Scheffler's first PGA Tour win came at the 2022 WM Phoenix Open. Scheffler went on to win two more events in the following months before his first major title at the 2022 Masters Tournament. Scott has been filmed for Netflix's Full Swing (2023 TV series). Scheffler won the 2024 Masters Tournament and the men's individual gold medal at the 2024 Summer Olympics in Paris. Watson has praised Scott's work with Scheffler.

At the 2024 PGA Championship, he learned via a text message that Scheffler had been arrested outside the tournament and initially felt concern and confusion. He impressed Scott with how he handled the aftermath.

In 2025, Scheffler and Scott won two major championships: the 2025 PGA Championship and the 2025 Open Championship. Scheffler was also named PGA Tour Player of the Year.
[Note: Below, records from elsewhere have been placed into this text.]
/-- Every command has one of the shapes. -/
theorem shape (c : Instr) (s : State) : Shape c s :=
  match c with
  | .frameReceive _ _ _ _ _ _ => shape_frameReceive s
  | .frameTailArrive _ _ _ _ _ => shape_frameTailArrive s
  | .arbiterAccept _ _ => shape_arbiterAccept s
  | .thresherStart _ => shape_thresherStart s
  | .costGatePass _ _ _ _ => shape_costGatePass s
  | .opNop _ => shape_opNop s
  | .opEnd _ => shape_opEnd s
  | .opMov _ _ _ _ => shape_opMov s
  | .opAdd _ _ _ _ _ => shape_opAdd s
  | .opSub _ _ _ _ _ => shape_opSub s
  | .opSubs _ _ _ _ _ => shape_opSubs s
  | .opAnd _ _ _ _ _ => shape_opAnd s
  | .opOr _ _ _ _ _ => shape_opOr s
  | .opXor _ _ _ _ _ => shape_opXor s
  | .opShl _ _ _ _ _ => shape_opShl s
  | .opShr _ _ _ _ _ => shape_opShr s
  | .opMin _ _ _ _ _ => shape_opMin s
  | .opMax _ _ _ _ _ => shape_opMax s
  | .opSkeq _ _ _ _ _ => shape_opSkeq s
  | .opSkne _ _ _ _ _ => shape_opSkne s
  | .opSklt _ _ _ _ _ => shape_opSklt s
  | .opSkge _ _ _ _ _ => shape_opSkge s
  | .opMset _ _ _ _ => shape_opMset s
  | .opMget _ _ _ _ => shape_opMget s
  | .opLkem _ _ _ _ _ _ => shape_opLkem s
  | .opLklpm4 _ _ _ _ => shape_opLklpm4 s
  | .opLklpm6 _ _ _ _ => shape_opLklpm6 s
  | .opLknh _ _ _ _ => shape_opLknh s
  | .opLkgrp _ _ _ _ _ => shape_opLkgrp s
  | .opHash _ _ _ => shape_opHash s
  | .opWin _ _ _ _ => shape_opWin s
  | .opTcam _ _ _ _ _ => shape_opTcam s
  | .opLkix _ _ _ _ _ _ => shape_opLkix s
  | .packetAdmit _ => shape_packetAdmit s
  | .pfcFrameSend _ => shape_pfcFrameSend s
  | .pfcRefreshTimer _ _ => shape_pfcRefreshTimer s
  | .pfcFrameReceive _ _ => shape_pfcFrameReceive s
  | .pauseTimerExpire _ _ => shape_pauseTimerExpire s
  | .schedSelect _ _ _ _ => shape_schedSelect s
  | .frameTransmit _ _ _ => shape_frameTransmit s
  | .launchRelease _ _ => shape_launchRelease s
  | .frameTxEnd _ _ => shape_frameTxEnd s
  | .ageCheckTimer => shape_ageCheckTimer s
  | .downHoldExpire _ => shape_downHoldExpire s
  | .flushDone _ => shape_flushDone s
  | .auditPeriod => shape_auditPeriod s
  | .auditRequest _ _ => shape_auditRequest s
  | .auditDone => shape_auditDone s
  | .mcSet _ _ _ _ => shape_mcSet s
  | .mcRead _ _ _ => shape_mcRead s
  | .mcClear _ _ _ => shape_mcClear s
  | .portAdminUp _ _ => shape_portAdminUp s
  | .portAdminDown _ _ => shape_portAdminDown s
  | .signalDetect _ => shape_signalDetect s
  | .anComplete _ _ => shape_anComplete s
  | .anTimeout _ => shape_anTimeout s
  | .ltComplete _ _ => shape_ltComplete s
  | .trainingTimeout _ => shape_trainingTimeout s
  | .c2mAdaptDone _ _ => shape_c2mAdaptDone s
  | .alignmentLock _ => shape_alignmentLock s
  | .alignmentTimeout _ => shape_alignmentTimeout s
  | .portDebounceUp _ => shape_portDebounceUp s
  | .portRetryTimer _ => shape_portRetryTimer s
  | .linkFaultDetect _ _ => shape_linkFaultDetect s
  | .linkFaultClear _ _ => shape_linkFaultClear s
  | .portDownDebounce _ => shape_portDownDebounce s
  | .fecDegradeCheck _ _ _ _ => shape_fecDegradeCheck s
  | .tileReachWrite _ _ _ => shape_tileReachWrite s
  | .laneAdaptRestart _ _ => shape_laneAdaptRestart s
  | .laneAdaptDone _ _ => shape_laneAdaptDone s
  | .tileSeedSave _ _ => shape_tileSeedSave s
  | .rouriWireFail _ _ _ => shape_rouriWireFail s
  | .rouriRepairDone _ _ => shape_rouriRepairDone s
  | .tileMcuHeartbeatMiss _ _ => shape_tileMcuHeartbeatMiss s
  | .tileMcuReload _ => shape_tileMcuReload s
  | .tileMcuReloadDone _ _ => shape_tileMcuReloadDone s
  | .tblInsert _ _ _ _ => shape_tblInsert s
  | .tblModify _ _ _ _ => shape_tblModify s
  | .tblDelete _ _ _ _ => shape_tblDelete s
  | .tblRead _ _ _ => shape_tblRead s
  | .groupCreate _ _ _ _ => shape_groupCreate s
  | .groupDelete _ _ _ _ => shape_groupDelete s
  | .memberAdd _ _ _ _ => shape_memberAdd s
  | .memberRemove _ _ _ _ => shape_memberRemove s
  | .slotWrite _ _ _ _ => shape_slotWrite s
  | .visibilitySettlement => shape_visibilitySettlement s
  | .settlementDone => shape_settlementDone s
  | .barnPeerRepair _ => shape_barnPeerRepair s
  | .barnScrubPass _ _ _ _ => shape_barnScrubPass s
  | .progStageChunk _ _ => shape_progStageChunk s
  | .progLoad _ _ => shape_progLoad s
  | .progLoadWrite => shape_progLoadWrite s
  | .progLoadDone _ => shape_progLoadDone s
  | .progLoadDiscard _ => shape_progLoadDiscard s
  | .epochFlip _ _ => shape_epochFlip s
  | .flipAckWait => shape_flipAckWait s
  | .flipAckTimeout _ => shape_flipAckTimeout s
  | .flipCommit => shape_flipCommit s
  | .ingressDrainEnd _ => shape_ingressDrainEnd s
  | .bankRelease _ => shape_bankRelease s
  | .epochReleaseLimit => shape_epochReleaseLimit s
  | .bankCopy _ => shape_bankCopy s
  | .bankCopyDone _ => shape_bankCopyDone s
  | .stageAbort _ => shape_stageAbort s
  | .stageAbortDone => shape_stageAbortDone s
  | .stageReset _ => shape_stageReset s
  | .baleCloseTimer _ => shape_baleCloseTimer s
  | .baleWriteDone _ => shape_baleWriteDone s
  | .baleReturnRead => shape_baleReturnRead s
  | .baleReturnDone _ _ _ => shape_baleReturnDone s
  | .granaryScrubPass _ _ => shape_granaryScrubPass s
  | .segmentFailDeclare _ _ => shape_segmentFailDeclare s
  | .segmentRemap _ _ => shape_segmentRemap s
  | .hpprDone _ _ _ => shape_hpprDone s
  | .stackTempAlarm _ _ => shape_stackTempAlarm s
  | .stackRetire _ _ => shape_stackRetire s
  | .retireDrainEnd _ => shape_retireDrainEnd s
  | .stackUnretire _ _ => shape_stackUnretire s
  | .driftCheck _ _ _ => shape_driftCheck s
  | .granaryTrainingDone _ => shape_granaryTrainingDone s
  | .telStoreMigrate => shape_telStoreMigrate s
  | .wheelRelease _ => shape_wheelRelease s
  | .wheelOverflowMove _ => shape_wheelOverflowMove s
  | .polSet _ _ _ _ => shape_polSet s
  | .polRead _ _ _ => shape_polRead s
  | .polClearCounters _ _ _ => shape_polClearCounters s
  | .tbStep _ _ _ => shape_tbStep s
  | .tbTimeSet _ _ _ => shape_tbTimeSet s
  | .tbRateSet _ _ _ => shape_tbRateSet s
  | .tbOffset _ _ _ => shape_tbOffset s
  | .tbMasterNew _ _ => shape_tbMasterNew s
  | .tbServoMode _ _ _ => shape_tbServoMode s
  | .tbHoldoverTimeout _ => shape_tbHoldoverTimeout s
  | .tbRateSave _ => shape_tbRateSave s
  | .captureEdge _ _ _ => shape_captureEdge s
  | .capPop _ _ => shape_capPop s
  | .pulseEdge _ => shape_pulseEdge s
  | .txtsPop _ _ _ => shape_txtsPop s
  | .tallyIdleSweep => shape_tallyIdleSweep s
  | .tallySnapshot _ _ => shape_tallySnapshot s
  | .tallySnapshotDone => shape_tallySnapshotDone s
  | .tallyClear _ _ => shape_tallyClear s
  | .histClear _ _ => shape_histClear s
  | .histClearPort _ _ => shape_histClearPort s
  | .wrapClear _ => shape_wrapClear s
  | .perfConfigWrite _ _ _ _ => shape_perfConfigWrite s
  | .gleanerSweep => shape_gleanerSweep s
  | .streamExport _ => shape_streamExport s
  | .hlHeartbeat _ => shape_hlHeartbeat s
  | .heartbeatTimeout _ => shape_heartbeatTimeout s
  | .evtCauseClear _ _ => shape_evtCauseClear s
  | .vecBind _ _ _ _ _ => shape_vecBind s
  | .vecUnbind _ _ _ _ => shape_vecUnbind s
  | .vecRead _ _ _ _ => shape_vecRead s
  | .bar0BadAccess _ _ => shape_bar0BadAccess s
  | .doorbell _ _ _ _ => shape_doorbell s
  | .atsInvalidate _ _ _ _ => shape_atsInvalidate s
  | .priResponse _ _ _ => shape_priResponse s
  | .pcieError _ _ => shape_pcieError s
  | .hostLoss _ _ => shape_hostLoss s
  | .hostPortReset _ _ => shape_hostPortReset s
  | .hostReturn _ _ => shape_hostReturn s
  | .dqEnableA _ _ => shape_dqEnableA s
  | .dqEnableB _ _ => shape_dqEnableB s
  | .dqDisable _ _ => shape_dqDisable s
  | .dqReset _ _ => shape_dqReset s
  | .dqResume _ _ => shape_dqResume s
  | .dqRehomeA _ _ => shape_dqRehomeA s
  | .dqRehomeB _ _ => shape_dqRehomeB s
  | .dqStopDone _ => shape_dqStopDone s
  | .dmaSlice _ _ => shape_dmaSlice s
  | .dmaReadCompletion _ _ _ _ => shape_dmaReadCompletion s
  | .dmaCplTimeout _ _ => shape_dmaCplTimeout s
  | .cqHeadPoll _ _ => shape_cqHeadPoll s
  | .coalTimer _ => shape_coalTimer s
  | .drainBufferTimer _ => shape_drainBufferTimer s
  | .injectDeliver _ => shape_injectDeliver s
  | .mailboxSubmit _ _ => shape_mailboxSubmit s
  | .directWindowWrite _ _ _ _ => shape_directWindowWrite s
  | .read _ => shape_read s
  | .write _ _ _ _ _ => shape_write s
  | .readInForce _ _ _ => shape_readInForce s
  | .readPart _ _ _ _ => shape_readPart s
  | .writePart _ _ _ _ _ _ => shape_writePart s
  | .describe _ _ _ => shape_describe s
  | .nextObject _ _ => shape_nextObject s
  | .sessionOpen _ => shape_sessionOpen s
  | .sessionCommit _ _ _ => shape_sessionCommit s
  | .sessionDiscard _ _ => shape_sessionDiscard s
  | .sessionTimeout _ => shape_sessionTimeout s
  | .commandClaimExpire _ _ => shape_commandClaimExpire s
  | .cfgGenerationWrite => shape_cfgGenerationWrite s
  | .cfgSync _ _ => shape_cfgSync s
  | .cfgClear _ => shape_cfgClear s
  | .mgmtFrameReceive _ _ _ => shape_mgmtFrameReceive s
  | .mportLinkUp _ _ _ _ => shape_mportLinkUp s
  | .mportLinkDown _ _ => shape_mportLinkDown s
  | .dhcpLeaseExpire _ => shape_dhcpLeaseExpire s
  | .dhcpDiscoverRetry _ => shape_dhcpDiscoverRetry s
  | .dadComplete _ _ _ => shape_dadComplete s
  | .udpRequest _ _ _ _ _ _ => shape_udpRequest s
  | .lldpTxTimer _ => shape_lldpTxTimer s
  | .lldpReceive _ _ => shape_lldpReceive s
  | .lldpTtlExpire _ => shape_lldpTtlExpire s
  | .i3cAddressAssign _ _ => shape_i3cAddressAssign s
  | .i3cRstdaa => shape_i3cRstdaa s
  | .mctpTuileyMessage _ _ => shape_mctpTuileyMessage s
  | .setEndpointId _ _ _ _ _ => shape_setEndpointId s
  | .getEndpointId _ _ _ => shape_getEndpointId s
  | .getEndpointUuid _ _ _ => shape_getEndpointUuid s
  | .getMctpVersionSupport _ _ _ _ => shape_getMctpVersionSupport s
  | .getMessageTypeSupport _ _ _ => shape_getMessageTypeSupport s
  | .getVendorMessageSupport _ _ _ _ => shape_getVendorMessageSupport s
  | .prepareForEndpointDiscovery _ _ _ => shape_prepareForEndpointDiscovery s
  | .endpointDiscovery _ _ _ => shape_endpointDiscovery s
  | .unsupportedControlCmd _ _ _ _ => shape_unsupportedControlCmd s
  | .eidAnnounceTimer _ => shape_eidAnnounceTimer s
  | .fwStageChunk _ _ => shape_fwStageChunk s
  | .fwWriteSlot _ _ => shape_fwWriteSlot s
  | .fwSlotWriteDone _ => shape_fwSlotWriteDone s
  | .fwActivateNow _ _ => shape_fwActivateNow s
  | .fwActivateNext _ _ => shape_fwActivateNext s
  | .fwAbort _ _ => shape_fwAbort s
  | .fwSessionTimeout => shape_fwSessionTimeout s
  | .fwConfirm _ => shape_fwConfirm s
  | .fwSelfConfirm _ => shape_fwSelfConfirm s
  | .fwWindowExpire => shape_fwWindowExpire s
  | .bootRom => shape_bootRom s
  | .bootHoldRetry => shape_bootHoldRetry s
  | .watchdogExpire => shape_watchdogExpire s
  | .processorFatal => shape_processorFatal s
  | .mgmtRestart _ _ => shape_mgmtRestart s
  | .mgmtRestartDone _ => shape_mgmtRestartDone s
  | .pctlReload _ => shape_pctlReload s
  | .gmcuReload _ => shape_gmcuReload s
  | .flashInhibitClear => shape_flashInhibitClear s
  | .pfailAssert => shape_pfailAssert s
  | .capStep _ => shape_capStep s
  | .railRead _ _ => shape_railRead s
  | .thermalStep => shape_thermalStep s
  | .sensorSample _ => shape_sensorSample s
  | .ageingReport _ => shape_ageingReport s
  | .supplyLoss _ => shape_supplyLoss s
  | .supplyGood _ => shape_supplyGood s
  | .tileIdleOff _ => shape_tileIdleOff s
  | .porstAssert _ => shape_porstAssert s
  | .coldReset _ _ _ => shape_coldReset s
  | .rootPllLock => shape_rootPllLock s
  | .warmArm _ => shape_warmArm s
  | .warmReset _ _ _ => shape_warmReset s
  | .pipeReset _ _ _ => shape_pipeReset s
  | .pipeResetDone => shape_pipeResetDone s
  | .refClockFault _ _ => shape_refClockFault s
  | .refClockReturn => shape_refClockReturn s
  | .bankScrub _ => shape_bankScrub s
  | .shadowScrub _ => shape_shadowScrub s
  | .fatalCheck => shape_fatalCheck s
  | .fatalClear _ _ => shape_fatalClear s
  | .crashCapture _ => shape_crashCapture s
  | .crashRead _ _ _ => shape_crashRead s
  | .exhaustCheck => shape_exhaustCheck s
  | .lifeHour => shape_lifeHour s
  | .elementWrite _ _ _ _ => shape_elementWrite s
  | .mainFirmwareRuns _ _ => shape_mainFirmwareRuns s
  | .pulseTrailingEdge _ => shape_pulseTrailingEdge s
  | .dhcpRenewal _ => shape_dhcpRenewal s
  | .bufferScrub _ _ _ => shape_bufferScrub s
  | .warmArmExpire => shape_warmArmExpire s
Scott got into a heated exchange with Francesco Molinari during the 2025 Ryder Cup and later apologized for the incident.

Scott has earned millions of dollars for his work with Scheffler. They opened the 2026 season with a win at The American Express, Scheffler's 20th career PGA Tour title with Scott on the bag for 19 of them.

== Personal life ==
Scott is married and has two children. He missed a day during the 2024 PGA Championship to attend his daughter's high school graduation. In 2025, his 10 year old nephew sustained a severe injury, which he described during his "Sunday Sermon" as "probably the hardest thing I've ever walked through in my entire life." After the incident, he left Scheffler during the final round of the 2025 St. Jude Championship. Scott returned for the Tour Championship and players wore yellow ribbons to support him and his family. It was later revealed that his nephew was shot in the head in a post-basketball game altercation that left him paralyzed below the neck. Scott and his family provide him full-time care and he lives in a converted room in their home. The juvenile accused of the shooting is being prosecuted.

=== Christianity ===
He embraced Christianity in 2002 after conversations with his brother-in-law. His partnership with Watson was rooted in their shared Christian faith, through Bible study and prayers. He encouraged Watson's spiritual development. He first met Scheffler through a Bible study. When requesting Scott to be his caddie, Scheffler said "I really want to work with a Christian. That's how I try to live my life." After Scheffler won the Masters in 2022, he said of Scott: "I respect him so much just as a person. He's a man of faith, and I love him." Scott sees his identity through faith not golf.

=== Community work ===
In 2020, after Hurricane Laura made landfall on Louisiana, Scott and his family volunteered in recovery efforts. They volunteered through Our Savior's Church and went on work group trips. He described "Complete devastation" in Lake Charles, Louisiana. In September 2020, he helped a golf clinic in Lafayette to raise money and assist survivors in southwest Louisiana areas affected by the hurricane.

He is involved in supporting community organizations in Louisiana, including a youth mentorship program called Hope for Opelousas and a church ministry called Harvest Center Church in Lafayette founded by a former gang member turned pastor. He also runs popular social media videos called "Sunday Sermons" and co-hosts an annual faith and golf retreat called "Who's Your Caddie?" He has partnered with Keon Coleman to support Hope for Opelousas.